= ABOUT THIS TASK =
Since only part of the material below is wanted, output exactly the lines from the one with "limit : 1 ≤ s.tp.effective.rejoinLimit" up to and including the one with "part state. -/".
GIVEN RECORDS Block Start
-- ==== Sys2Proof/Proofs/Rejoins.lean ====
section
/-! The steps keep rejoin counts within the limit (R21, R26) and serials distinct (R13). -/

namespace Sys2Proof.Machine

variable {p : Premises} {g h : Debt} {s t : State}

/-! ### Rejoin counts -/

/-- The rejoin law: every row's count against the limit, the limit's range, and the counts in RESTORING. -/
structure State.Rejoins (s : State) : Prop where
  rows : ∀ a, (s.slc.rows.get a).rejoins s.tp.effective.rejoinLimit
  limit : 1 ≤ s.tp.effective.rejoinLimit ∧ s.tp.effective.rejoinLimit ≤ 15
  restore : s.rmi.restoring = true → s.slc.turn = none ∧ ∀ a, (s.slc.rows.get a).rejoin = 0

/-- The law is about the station rows, the turn, the limit in force and the part state. -/
theorem State.Rejoins.of_blocks (law : s.Rejoins) (slc : t.slc = s.slc) (effective : t.tp.effective = s.tp.effective)
    (restoring : t.rmi.restoring = s.rmi.restoring) : t.Rejoins := by
  refine ⟨fun a => ?_, ?_, fun is => ?_⟩
  · rw [slc, effective]
    exact law.rows a
  · rw [effective]
    exact law.limit
  · rw [slc]
    exact law.restore (restoring ▸ is)

/-- Rows that follow the ones before them. -/
theorem State.Rejoins.of_follows (rest : p.rest) (turn : p.turn) (law : s.Rejoins) (frame : t = { s with slc := t.slc })
    (same : t.slc.turn = s.slc.turn) (follows : ∀ a, (s.slc.rows.get a).Follows p s (t.slc.rows.get a)) : t.Rejoins := by
  have tp : t.tp = s.tp := by rw [frame]
  have rmi : t.rmi = s.rmi := by rw [frame]
  refine ⟨fun a => ?_, ?_, fun is => ?_⟩
  · rw [tp]
    exact (follows a).rejoin rest (fun restoring => (law.restore restoring).2 a) law.limit.1 (law.rows a)
  · rw [tp]
    exact law.limit
  · rw [rmi] at is
    rw [same]
    exact ⟨(law.restore is).1, fun a => (follows a).zero turn is ((law.restore is).2 a)⟩

theorem setStation_follows {a : Station} {f : StationRow → StationRow} (follows : (s.slc.rows.get a).Follows p s (f (s.slc.rows.get a)))
    (b : Station) : (s.slc.rows.get b).Follows p s ((setStation a f s).slc.rows.get b) := by
  by_cases at_ : b = a
  · subst at_
    simpa [setStation] using follows
  · have same : (setStation a f s).slc.rows.get b = s.slc.rows.get b := by simp [setStation, at_]
    rw [same]
    exact ⟨.refl _, fun _ _ _ rejoins => rejoins, fun _ _ zero => zero⟩

theorem streetMove_rejoins (rest : p.rest) (turn : p.turn) (move : StreetMove p g s h t) (law : s.Rejoins) : t.Rejoins := by
  cases move with
  | sent a c =>
    rcases sendDown_eq a c s with same | same
    · rw [same]
      exact law
    · rw [same]
      have row (b : Station) : ((setStation a (StationRow.push c) s).slc.rows.get b).rejoin = (s.slc.rows.get b).rejoin ∧
          ((setStation a (StationRow.push c) s).slc.rows.get b).state = (s.slc.rows.get b).state := by
        by_cases at_ : b = a
        · subst at_
          simp [setStation, StationRow.push]
        · simp [setStation, at_]
      refine ⟨fun b => ?_, law.limit, fun is => ⟨(law.restore is).1, fun b => (row b).1.trans ((law.restore is).2 b)⟩⟩
      unfold StationRow.rejoins
      rw [(row b).1, (row b).2]
      exact law.rows b
  | rows rows leaving follows => exact State.Rejoins.of_follows rest turn law (t := { s with slc.rows := rows }) rfl rfl follows
  | bound a f follows =>
    exact State.Rejoins.of_follows rest turn law (t := setStation a f s) rfl rfl (setStation_follows follows)
  | loop u rows turn =>
    refine ⟨fun a => ?_, law.limit, fun is => ?_⟩
    · change (u.rows.get a).rejoins _
      rw [rows]
      exact law.rows a
    · obtain ⟨off, zero⟩ := law.restore is
      exact ⟨turn is off, fun a => (congrArg (fun t => (Table.get t a).rejoin) rows).trans (zero a)⟩
  | settled => exact law

/-- A changed limit moves the counts with it (R26). -/
theorem limitRejoin_rejoins {old new : Nat} {row : StationRow} (positive : 1 ≤ new) (rejoins : row.rejoins old) :
    (if new = old then row else row.limitRejoin new).rejoins new := by
  split
  · rename_i same
    rwa [same]
  · rw [StationRow.limitRejoin_eq]
    split_ifs with barred above
    · exact ⟨le_rfl, fun _ => rfl, fun _ => barred⟩
    · exact ⟨Nat.sub_le _ _, fun is => absurd is barred, fun is => by simp at is; omega⟩
    · exact ⟨(Nat.lt_of_not_le above).le, fun is => absurd is barred, fun is => absurd is.ge above⟩

theorem limitRejoin_zero {old new : Nat} {row : StationRow} (positive : 1 ≤ old) (rejoins : row.rejoins old) (zero : row.rejoin = 0)
    (limit : 1 ≤ new) : (if new = old then row else row.limitRejoin new).rejoin = 0 := by
  split
  · exact zero
  · have free : row.state ≠ .barred := fun barred => by
      have full := rejoins.2.mp barred
      omega
    rw [StationRow.limitRejoin_eq, if_neg free, if_neg (by omega)]
    exact zero

theorem rejoins_params {q : Params} (law : s.Rejoins) (range : 1 ≤ q.rejoinLimit ∧ q.rejoinLimit ≤ 15) :
    (applyRejoinLimit s.tp.effective.rejoinLimit q.rejoinLimit { s with tp := s.tp.withEffective q }).Rejoins := by
  have rows := applyRejoinLimit_rows s.tp.effective.rejoinLimit q.rejoinLimit { s with tp := s.tp.withEffective q }
  obtain ⟨table, same⟩ := applyRejoinLimit_frame s.tp.effective.rejoinLimit q.rejoinLimit { s with tp := s.tp.withEffective q }
  rw [same] at rows ⊢
  refine ⟨fun a => ?_, range, fun is => ⟨(law.restore is).1, fun a => ?_⟩⟩
  · rw [rows a]
    exact limitRejoin_rejoins range.1 (law.rows a)
  · rw [rows a]
    exact limitRejoin_zero law.limit.1 (law.rows a) ((law.restore is).2 a) range.1

/-- In RESTORING every count is 0, below any limit. -/
theorem rejoins_loaded {q : Params} (law : s.Rejoins) (restoring : s.rmi.restoring = true)
    (range : 1 ≤ q.rejoinLimit ∧ q.rejoinLimit ≤ 15) : ({ s with tp := { s.tp.withEffective q with written := q } }).Rejoins := by
  refine ⟨fun a => ?_, range, law.restore⟩
  obtain ⟨_, barred⟩ := law.rows a
  have zero := (law.restore restoring).2 a
  have positive := law.limit.1
  refine ⟨zero.trans_le (Nat.zero_le _), fun is => ?_, fun full => ?_⟩
  · have full := barred.mp is
    omega
  · have least : 1 ≤ q.rejoinLimit := range.1
    change (s.slc.rows.get a).rejoin = q.rejoinLimit at full
    omega

theorem rejoins_cold (cause : ResetCause) (hold : Hold) (straps : Straps) (s : State) : (s.cold cause hold straps).Rejoins := by
  have row (a : Station) : (s.cold cause hold straps).slc.rows.get a = StationRow.cold := Table.get_replicate _ _
  have limit : (s.cold cause hold straps).tp.effective.rejoinLimit = 3 := rfl
  refine ⟨fun a => ?_, by rw [limit]; omega, fun _ => ⟨rfl, fun a => by rw [row]; rfl⟩⟩
  rw [row, limit]
  exact ⟨Nat.zero_le _, nofun, nofun⟩

theorem work_rejoins (rest : p.rest) (turn : p.turn) (coming : p.coming) (work : Work p g s h t) (law : s.Rejoins) : t.Rejoins := by
  induction work with
  | refl | weaken => exact law
  | trans _ _ first second => exact second (first law)
  | trunk move =>
    have effective := trunkMove_effective move
    obtain ⟨u, k, rfl, rfl⟩ := trunkMove_frame move
    exact law.of_blocks rfl effective rfl
  | street move => exact streetMove_rejoins rest turn move law
  | desk move =>
    obtain ⟨u, v, rfl⟩ := deskMove_frame move
    exact law.of_blocks rfl rfl rfl
  | cards move =>
    obtain ⟨u, b, rfl, rfl⟩ := cardsMove_frame move
    exact law.of_blocks rfl rfl rfl
  | rows move =>
    obtain ⟨tk, ft, rm, free, off, moved, rfl, rfl⟩ := rowMove_frame move
    exact law.of_blocks rfl rfl rfl
  | memory move =>
    have restoring := memoryMove_restoring move
    obtain ⟨u, m, k, rfl, rfl⟩ := memoryMove_frame move
    exact law.of_blocks rfl rfl restoring
  | ready => exact ⟨law.rows, law.limit, fun is => by cases is⟩
  | params q off _ _ limit => exact rejoins_params law (limit coming law.limit)
  | loaded q restoring limit => exact rejoins_loaded law (restoring rest) limit
  | shut => exact ⟨law.rows, law.limit, fun is => ⟨rfl, (law.restore is).2⟩⟩
  | cold => exact rejoins_cold _ _ _ _
  | _ => exact law.of_blocks rfl rfl rfl

/-! ### The limits on their way into force -/

/-- The rejoin limits that a waiting write carries are in range (R192). -/
def WriteBody.carriesRanged (body : WriteBody) : Prop :=
  ∀ target contents values, body = .record target contents values → ranged values

theorem memoryMove_coming (move : MemoryMove p g s h t) (coming : ∀ e ∈ s.rmi.queue, e.body.carriesRanged) :
    ∀ e ∈ t.rmi.queue, e.body.carriesRanged := by
  have added {body : WriteBody} {reply : Option ReplyTo} (range : body.carriesRanged) :
      ∀ e ∈ (queueWrite body reply s).rmi.queue, e.body.carriesRanged := fun e mem =>
    (List.mem_append.mp mem).elim (coming e) fun new => List.mem_singleton.mp new ▸ range
  cases move with
  | queued target contents values _ range => exact added fun _ _ _ is => by cases is; exact range
  | promised k owed target contents values reply _ range => exact added fun _ _ _ is => by cases is; exact range
  | own w => exact added fun _ _ _ is => by cases w <;> cases is
  | done e rest u head queue =>
    intro x mem
    exact coming x (head ▸ List.mem_cons_of_mem e (queue ▸ mem))
  | interface u queue =>
    intro x mem
    have listed : (x.body, x.reply) ∈ s.rmi.queue.map fun e => (e.body, e.reply) := queue ▸ List.mem_map_of_mem mem
    obtain ⟨y, there, same⟩ := List.mem_map.mp listed
    rw [← (Prod.mk.inj same).1]
    exact coming y there
  | device => exact coming

theorem work_coming (work : Work p g s h t) (coming : ∀ e ∈ s.rmi.queue, e.body.carriesRanged) :
    ∀ e ∈ t.rmi.queue, e.body.carriesRanged := by
  induction work with
  | trans _ _ first second => exact second (first coming)
  | trunk move =>
    obtain ⟨u, k, rfl, rfl⟩ := trunkMove_frame move
    exact coming
  | street move =>
    obtain ⟨u, st, rfl, rfl⟩ := streetMove_frame move
    exact coming
  | desk move =>
    obtain ⟨u, v, rfl⟩ := deskMove_frame move
    exact coming
  | cards move =>
    obtain ⟨u, b, rfl, rfl⟩ := cardsMove_frame move
    exact coming
  | rows move =>
    obtain ⟨tk, ft, rm, free, off, moved, rfl, rfl⟩ := rowMove_frame move
    exact coming
  | memory move => exact memoryMove_coming move coming
  | @params g s q =>
    obtain ⟨rows, same⟩ := applyRejoinLimit_frame s.tp.effective.rejoinLimit q.rejoinLimit { s with tp := s.tp.withEffective q }
    rw [same]
    exact coming
  | accepted k owed n body card =>
    intro e mem
    rcases List.mem_append.mp mem with old | new
    · exact coming e old
    · rw [List.mem_singleton.mp new]
      rintro target contents values rfl
      cases card
  | shut | cold => exact fun e mem => by cases mem
  | _ => exact coming

theorem rejoinLaw_iff : s.rejoinLaw ↔
    s.Rejoins ∧ (∀ e ∈ s.rmi.queue, e.body.carriesRanged) ∧ (s.rmi.restoring = false → s.rmi.atRest) := by
  constructor
  · rintro ⟨count, barred, limit, coming, restore, port⟩
    exact ⟨⟨fun a => ⟨count a, barred a⟩, limit, restore⟩, coming, port⟩
  · rintro ⟨⟨rows, limit, restore⟩, coming, port⟩
    exact ⟨fun a => (rows a).1, fun a => (rows a).2, limit, coming, restore, port⟩

theorem exec_rejoinLaw (c : Instr) (s t : State) (law : s.rejoinLaw) (next : exec c s = .next t) : t.rejoinLaw := by
  obtain ⟨rejoins, coming, rests⟩ := rejoinLaw_iff.mp law
  exact rejoinLaw_iff.mpr ⟨work_rejoins (p := Premises.of c s) rests (fun restoring => (law.restore restoring).1) coming
    (exec_work next) rejoins, work_coming (exec_work next) coming, work_atRest (exec_work next) rests⟩

/-! ### Serials -/

theorem State.serialLaw.of_serials (law : s.serialLaw) (same : ∀ a, (t.slc.rows.get a).serial = (s.slc.rows.get a).serial) :
    t.serialLaw := by
  intro a b some_ equal
  rw [same] at some_
  rw [same, same] at equal
  exact law a b some_ equal

theorem streetMove_serialLaw (move : StreetMove p g s h t) (law : s.serialLaw) : t.serialLaw := by
  cases move with
  | sent a c =>
    rcases sendDown_eq a c s with same | same <;> rw [same]
    · exact law
    · refine law.of_serials fun b => ?_
      by_cases at_ : b = a
      · subst at_
        simp [setStation, StationRow.push]
      · simp [setStation, at_]
  | rows rows leaving _ serial => exact law.of_serials serial
  | bound a f _ _ apart =>
    have other {b : Station} (ne : b ≠ a) : (setStation a f s).slc.rows.get b = s.slc.rows.get b := by simp [setStation, ne]
    have own : (setStation a f s).slc.rows.get a = f (s.slc.rows.get a) := by simp [setStation]
    intro x y some_ equal
    by_cases atx : x = a <;> by_cases aty : y = a
    · rw [atx, aty]
    · rw [atx, own] at some_ equal
      rw [other aty] at equal
      exact absurd equal.symm (apart y aty some_)
    · rw [other atx] at some_ equal
      rw [aty, own] at equal
      exact absurd equal (apart x atx (equal ▸ some_))
    · rw [other atx] at some_ equal
      rw [other aty] at equal
      exact law x y some_ equal
  | loop u rows => exact law.of_serials fun a => by rw [rows]
  | settled => exact law

theorem StationRow.limitRejoin_serial (limit : Nat) (row : StationRow) : (row.limitRejoin limit).serial = row.serial := by
  rw [StationRow.limitRejoin_eq]
  split_ifs <;> rfl

theorem work_serialLaw (work : Work p g s h t) (law : s.serialLaw) : t.serialLaw := by
  induction work with
  | trans _ _ first second => exact second (first law)
  | trunk move =>
    obtain ⟨u, k, rfl, rfl⟩ := trunkMove_frame move
    exact law
  | street move => exact streetMove_serialLaw move law
  | desk move =>
    obtain ⟨u, v, rfl⟩ := deskMove_frame move
    exact law
  | cards move =>
    obtain ⟨u, b, rfl, rfl⟩ := cardsMove_frame move
    exact law
  | rows move =>
    obtain ⟨tk, ft, rm, free, off, moved, rfl, rfl⟩ := rowMove_frame move
    exact law
  | memory move =>
    obtain ⟨u, m, k, rfl, rfl⟩ := memoryMove_frame move
    exact law
  | @params g s q =>
    refine law.of_serials fun a => ?_
    rw [applyRejoinLimit_rows]
    split
    · rfl
    · exact StationRow.limitRejoin_serial _ _
  | cold =>
    intro a b some_
    simp [State.cold, StreetLoop.cold, StationRow.cold] at some_
  | _ => exact law

/-- Settles O60, by the work of a command: the stations it takes out of service are settled before it ends, a count is moved against
the limit in force, and a serial is bound to a row when no other holds it. -/
theorem stepKeepsStationsSettled : Obligations.StepKeepsStationsSettled := by
  refine ⟨fun s t law next => ?_, fun s t law next => ?_, fun s t law next => ?_⟩
  · exact step_keeps (law := State.settledLaw) (fun _ _ law => ⟨law.station, law.empty, law.restore, law.port⟩) exec_settledLaw law next
  · exact step_keeps (law := State.rejoinLaw)
      (fun _ _ law => ⟨law.count, law.barred, law.limit, law.coming, law.restore, law.port⟩) exec_rejoinLaw law next
  · exact step_keeps (law := State.serialLaw) (fun _ _ law => law)
      (fun _ _ _ law next => work_serialLaw (exec_work next) law) law next

end Sys2Proof.Machine
end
GIVEN RECORDS Block End
= EXPECTED ANSWER =
  limit : 1 ≤ s.tp.effective.rejoinLimit ∧ s.tp.effective.rejoinLimit ≤ 15
  restore : s.rmi.restoring = true → s.slc.turn = none ∧ ∀ a, (s.slc.rows.get a).rejoin = 0

/-- The law is about the station rows, the turn, the limit in force and the part state. -/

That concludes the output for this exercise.